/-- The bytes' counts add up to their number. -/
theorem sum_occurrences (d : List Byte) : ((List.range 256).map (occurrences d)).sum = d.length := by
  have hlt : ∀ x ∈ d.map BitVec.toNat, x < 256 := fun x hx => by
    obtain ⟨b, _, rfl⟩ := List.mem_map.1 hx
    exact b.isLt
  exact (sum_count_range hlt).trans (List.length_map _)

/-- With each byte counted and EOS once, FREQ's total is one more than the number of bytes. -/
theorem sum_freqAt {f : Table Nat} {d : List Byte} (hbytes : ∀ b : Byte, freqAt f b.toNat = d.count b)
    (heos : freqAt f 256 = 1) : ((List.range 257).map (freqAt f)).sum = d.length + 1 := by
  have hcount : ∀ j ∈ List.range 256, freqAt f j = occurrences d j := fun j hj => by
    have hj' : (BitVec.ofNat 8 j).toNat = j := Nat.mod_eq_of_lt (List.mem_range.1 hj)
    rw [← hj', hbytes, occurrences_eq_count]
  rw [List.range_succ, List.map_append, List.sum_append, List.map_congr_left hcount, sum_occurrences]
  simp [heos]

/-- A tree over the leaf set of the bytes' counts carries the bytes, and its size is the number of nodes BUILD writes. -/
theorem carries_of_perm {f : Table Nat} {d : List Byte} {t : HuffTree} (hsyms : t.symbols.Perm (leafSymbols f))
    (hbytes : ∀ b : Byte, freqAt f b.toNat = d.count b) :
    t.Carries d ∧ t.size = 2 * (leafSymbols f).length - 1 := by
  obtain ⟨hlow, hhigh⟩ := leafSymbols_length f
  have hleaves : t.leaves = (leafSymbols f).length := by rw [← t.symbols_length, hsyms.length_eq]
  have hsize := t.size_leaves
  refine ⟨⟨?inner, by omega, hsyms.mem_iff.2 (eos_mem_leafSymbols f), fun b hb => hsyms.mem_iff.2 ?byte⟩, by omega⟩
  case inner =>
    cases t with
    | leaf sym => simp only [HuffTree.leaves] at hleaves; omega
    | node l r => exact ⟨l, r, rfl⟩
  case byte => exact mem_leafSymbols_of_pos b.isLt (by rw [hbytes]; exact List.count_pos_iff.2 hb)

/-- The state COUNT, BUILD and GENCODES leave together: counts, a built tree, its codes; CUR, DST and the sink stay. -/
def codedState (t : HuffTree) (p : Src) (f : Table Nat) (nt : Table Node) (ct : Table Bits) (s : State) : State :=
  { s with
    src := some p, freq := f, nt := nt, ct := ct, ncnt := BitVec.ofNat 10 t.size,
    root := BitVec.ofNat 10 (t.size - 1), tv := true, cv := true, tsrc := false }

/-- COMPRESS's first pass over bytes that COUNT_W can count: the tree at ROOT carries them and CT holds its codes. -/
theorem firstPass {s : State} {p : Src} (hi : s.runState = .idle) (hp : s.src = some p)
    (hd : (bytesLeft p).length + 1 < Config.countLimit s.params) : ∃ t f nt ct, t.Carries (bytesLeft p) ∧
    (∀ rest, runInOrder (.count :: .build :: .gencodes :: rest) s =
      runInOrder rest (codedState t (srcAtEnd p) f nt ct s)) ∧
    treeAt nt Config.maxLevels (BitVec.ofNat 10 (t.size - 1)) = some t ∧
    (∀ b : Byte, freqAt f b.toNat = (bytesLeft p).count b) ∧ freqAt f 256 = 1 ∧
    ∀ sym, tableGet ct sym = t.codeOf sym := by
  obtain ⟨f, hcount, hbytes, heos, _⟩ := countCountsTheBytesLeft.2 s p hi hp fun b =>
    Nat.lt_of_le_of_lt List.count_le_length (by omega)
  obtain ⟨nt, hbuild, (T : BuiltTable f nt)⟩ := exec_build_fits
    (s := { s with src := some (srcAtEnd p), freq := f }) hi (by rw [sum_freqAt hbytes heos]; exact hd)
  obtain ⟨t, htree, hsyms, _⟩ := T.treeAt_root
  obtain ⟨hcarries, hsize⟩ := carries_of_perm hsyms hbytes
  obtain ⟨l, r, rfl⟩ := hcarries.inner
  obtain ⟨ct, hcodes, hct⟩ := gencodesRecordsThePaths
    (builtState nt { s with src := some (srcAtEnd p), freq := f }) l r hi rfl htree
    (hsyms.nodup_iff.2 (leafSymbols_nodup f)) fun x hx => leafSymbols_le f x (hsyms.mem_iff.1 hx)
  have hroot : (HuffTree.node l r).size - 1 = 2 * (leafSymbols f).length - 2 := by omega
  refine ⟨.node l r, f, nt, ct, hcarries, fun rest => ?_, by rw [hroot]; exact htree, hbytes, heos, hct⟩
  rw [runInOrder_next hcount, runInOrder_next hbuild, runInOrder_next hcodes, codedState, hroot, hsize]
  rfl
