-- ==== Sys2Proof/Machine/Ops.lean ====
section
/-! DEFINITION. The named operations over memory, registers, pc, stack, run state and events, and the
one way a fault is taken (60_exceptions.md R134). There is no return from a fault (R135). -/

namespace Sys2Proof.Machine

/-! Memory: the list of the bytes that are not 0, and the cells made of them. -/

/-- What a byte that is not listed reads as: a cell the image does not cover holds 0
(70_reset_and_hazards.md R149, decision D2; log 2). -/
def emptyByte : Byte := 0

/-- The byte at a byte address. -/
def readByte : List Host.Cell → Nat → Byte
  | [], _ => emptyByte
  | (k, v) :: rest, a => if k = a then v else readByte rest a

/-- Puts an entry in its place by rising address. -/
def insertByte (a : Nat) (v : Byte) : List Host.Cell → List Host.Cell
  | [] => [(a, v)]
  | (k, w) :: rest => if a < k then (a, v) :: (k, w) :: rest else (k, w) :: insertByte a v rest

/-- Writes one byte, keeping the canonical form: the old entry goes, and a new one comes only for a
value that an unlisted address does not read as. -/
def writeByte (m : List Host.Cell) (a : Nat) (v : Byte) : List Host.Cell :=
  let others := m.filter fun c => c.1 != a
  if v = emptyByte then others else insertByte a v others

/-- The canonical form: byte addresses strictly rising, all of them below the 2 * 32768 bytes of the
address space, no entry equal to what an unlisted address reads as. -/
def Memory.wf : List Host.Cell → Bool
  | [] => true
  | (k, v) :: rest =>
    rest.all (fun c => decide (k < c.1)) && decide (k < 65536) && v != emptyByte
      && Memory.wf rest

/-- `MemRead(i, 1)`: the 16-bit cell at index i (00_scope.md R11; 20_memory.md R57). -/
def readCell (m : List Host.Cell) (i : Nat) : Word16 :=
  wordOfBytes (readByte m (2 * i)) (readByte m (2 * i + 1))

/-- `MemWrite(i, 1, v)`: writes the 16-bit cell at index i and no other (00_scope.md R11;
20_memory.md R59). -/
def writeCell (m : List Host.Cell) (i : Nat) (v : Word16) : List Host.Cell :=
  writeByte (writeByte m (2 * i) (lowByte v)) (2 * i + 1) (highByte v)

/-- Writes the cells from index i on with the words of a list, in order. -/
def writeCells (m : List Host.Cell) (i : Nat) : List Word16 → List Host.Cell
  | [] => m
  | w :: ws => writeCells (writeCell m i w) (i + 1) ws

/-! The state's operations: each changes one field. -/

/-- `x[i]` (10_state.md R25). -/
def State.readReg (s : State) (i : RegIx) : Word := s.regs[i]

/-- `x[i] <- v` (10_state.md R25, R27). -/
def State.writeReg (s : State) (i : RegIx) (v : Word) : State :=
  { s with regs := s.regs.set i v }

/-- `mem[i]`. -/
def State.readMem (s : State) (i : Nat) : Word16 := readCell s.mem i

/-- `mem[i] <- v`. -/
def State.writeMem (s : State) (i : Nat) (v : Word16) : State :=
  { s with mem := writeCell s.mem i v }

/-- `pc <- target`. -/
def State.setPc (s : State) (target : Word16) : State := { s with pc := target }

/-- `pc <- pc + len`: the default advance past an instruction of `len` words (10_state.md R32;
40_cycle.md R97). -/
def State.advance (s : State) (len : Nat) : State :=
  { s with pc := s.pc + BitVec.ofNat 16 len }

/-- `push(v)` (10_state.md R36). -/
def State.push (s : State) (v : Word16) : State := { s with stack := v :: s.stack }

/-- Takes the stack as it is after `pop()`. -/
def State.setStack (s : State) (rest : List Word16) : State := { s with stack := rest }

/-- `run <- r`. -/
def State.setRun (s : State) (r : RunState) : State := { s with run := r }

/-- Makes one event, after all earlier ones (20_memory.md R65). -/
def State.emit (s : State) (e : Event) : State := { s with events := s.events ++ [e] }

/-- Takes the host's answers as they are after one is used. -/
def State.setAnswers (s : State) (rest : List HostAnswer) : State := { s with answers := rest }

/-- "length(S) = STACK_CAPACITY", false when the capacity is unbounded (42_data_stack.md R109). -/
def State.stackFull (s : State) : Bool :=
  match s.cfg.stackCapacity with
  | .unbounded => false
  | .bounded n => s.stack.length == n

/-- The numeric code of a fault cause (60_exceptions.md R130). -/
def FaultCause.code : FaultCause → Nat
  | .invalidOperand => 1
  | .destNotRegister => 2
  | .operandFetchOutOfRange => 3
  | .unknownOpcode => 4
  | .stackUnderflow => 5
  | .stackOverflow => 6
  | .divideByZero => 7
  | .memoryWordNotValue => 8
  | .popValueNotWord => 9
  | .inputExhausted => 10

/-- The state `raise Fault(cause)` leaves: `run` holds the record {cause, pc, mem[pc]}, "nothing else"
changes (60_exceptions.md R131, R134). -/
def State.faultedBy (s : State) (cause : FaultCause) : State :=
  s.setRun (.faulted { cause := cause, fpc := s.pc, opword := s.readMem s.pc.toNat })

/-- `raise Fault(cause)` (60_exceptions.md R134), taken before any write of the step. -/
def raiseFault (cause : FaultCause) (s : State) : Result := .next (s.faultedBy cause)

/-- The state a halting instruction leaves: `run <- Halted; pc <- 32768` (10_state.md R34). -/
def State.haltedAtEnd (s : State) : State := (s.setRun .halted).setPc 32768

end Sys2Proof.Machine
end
----
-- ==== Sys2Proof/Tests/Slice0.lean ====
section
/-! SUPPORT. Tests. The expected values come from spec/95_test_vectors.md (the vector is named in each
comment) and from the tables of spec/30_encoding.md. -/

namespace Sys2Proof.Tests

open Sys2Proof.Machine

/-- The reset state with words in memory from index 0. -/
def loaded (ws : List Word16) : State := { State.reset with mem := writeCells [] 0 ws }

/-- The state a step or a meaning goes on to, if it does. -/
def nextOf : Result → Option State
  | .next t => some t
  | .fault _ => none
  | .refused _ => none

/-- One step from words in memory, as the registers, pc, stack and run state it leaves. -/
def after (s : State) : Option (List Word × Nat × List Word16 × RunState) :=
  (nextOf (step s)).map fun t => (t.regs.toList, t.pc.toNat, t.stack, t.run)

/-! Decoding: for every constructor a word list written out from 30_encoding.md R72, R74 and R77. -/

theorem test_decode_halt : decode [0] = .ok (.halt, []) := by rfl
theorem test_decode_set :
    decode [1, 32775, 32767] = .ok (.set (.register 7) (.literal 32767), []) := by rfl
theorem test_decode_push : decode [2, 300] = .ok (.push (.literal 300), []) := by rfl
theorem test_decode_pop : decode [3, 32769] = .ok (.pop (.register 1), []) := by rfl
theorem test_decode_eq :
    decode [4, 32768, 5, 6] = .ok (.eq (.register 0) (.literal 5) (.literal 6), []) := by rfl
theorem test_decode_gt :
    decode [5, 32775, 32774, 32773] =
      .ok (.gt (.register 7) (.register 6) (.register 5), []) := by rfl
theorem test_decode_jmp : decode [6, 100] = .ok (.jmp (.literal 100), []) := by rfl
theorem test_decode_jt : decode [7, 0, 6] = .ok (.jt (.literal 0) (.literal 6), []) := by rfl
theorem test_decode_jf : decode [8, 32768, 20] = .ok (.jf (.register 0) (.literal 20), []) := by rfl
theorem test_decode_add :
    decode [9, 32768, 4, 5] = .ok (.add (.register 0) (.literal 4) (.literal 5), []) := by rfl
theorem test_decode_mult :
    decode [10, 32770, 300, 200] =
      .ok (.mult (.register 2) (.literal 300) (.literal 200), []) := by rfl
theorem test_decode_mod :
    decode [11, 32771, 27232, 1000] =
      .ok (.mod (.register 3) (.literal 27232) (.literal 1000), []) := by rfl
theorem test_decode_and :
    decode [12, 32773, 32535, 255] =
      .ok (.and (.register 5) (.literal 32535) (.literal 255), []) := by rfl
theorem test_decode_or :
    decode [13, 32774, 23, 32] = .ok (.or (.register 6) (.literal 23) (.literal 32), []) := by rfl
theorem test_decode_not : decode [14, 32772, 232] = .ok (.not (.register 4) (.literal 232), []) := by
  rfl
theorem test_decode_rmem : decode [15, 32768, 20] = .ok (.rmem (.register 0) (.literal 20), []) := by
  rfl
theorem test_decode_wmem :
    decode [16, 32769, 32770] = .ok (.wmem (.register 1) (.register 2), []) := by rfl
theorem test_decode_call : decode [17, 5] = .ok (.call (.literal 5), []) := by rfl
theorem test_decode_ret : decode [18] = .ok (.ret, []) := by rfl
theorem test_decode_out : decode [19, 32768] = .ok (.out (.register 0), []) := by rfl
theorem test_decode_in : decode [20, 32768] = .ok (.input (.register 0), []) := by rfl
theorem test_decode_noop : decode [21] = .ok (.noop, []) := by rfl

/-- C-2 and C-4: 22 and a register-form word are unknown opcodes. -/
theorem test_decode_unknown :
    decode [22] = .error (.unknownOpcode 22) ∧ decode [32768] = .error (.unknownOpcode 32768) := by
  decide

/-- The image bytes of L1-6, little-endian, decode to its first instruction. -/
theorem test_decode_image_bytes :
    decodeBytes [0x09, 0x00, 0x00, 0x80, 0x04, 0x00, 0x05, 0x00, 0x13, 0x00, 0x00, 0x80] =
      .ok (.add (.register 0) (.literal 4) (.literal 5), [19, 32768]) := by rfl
----
(Work order) Tally, in the data above, the lines where the word "hcarries" occurs, and give the figure alone.

(Output of the exercise) 3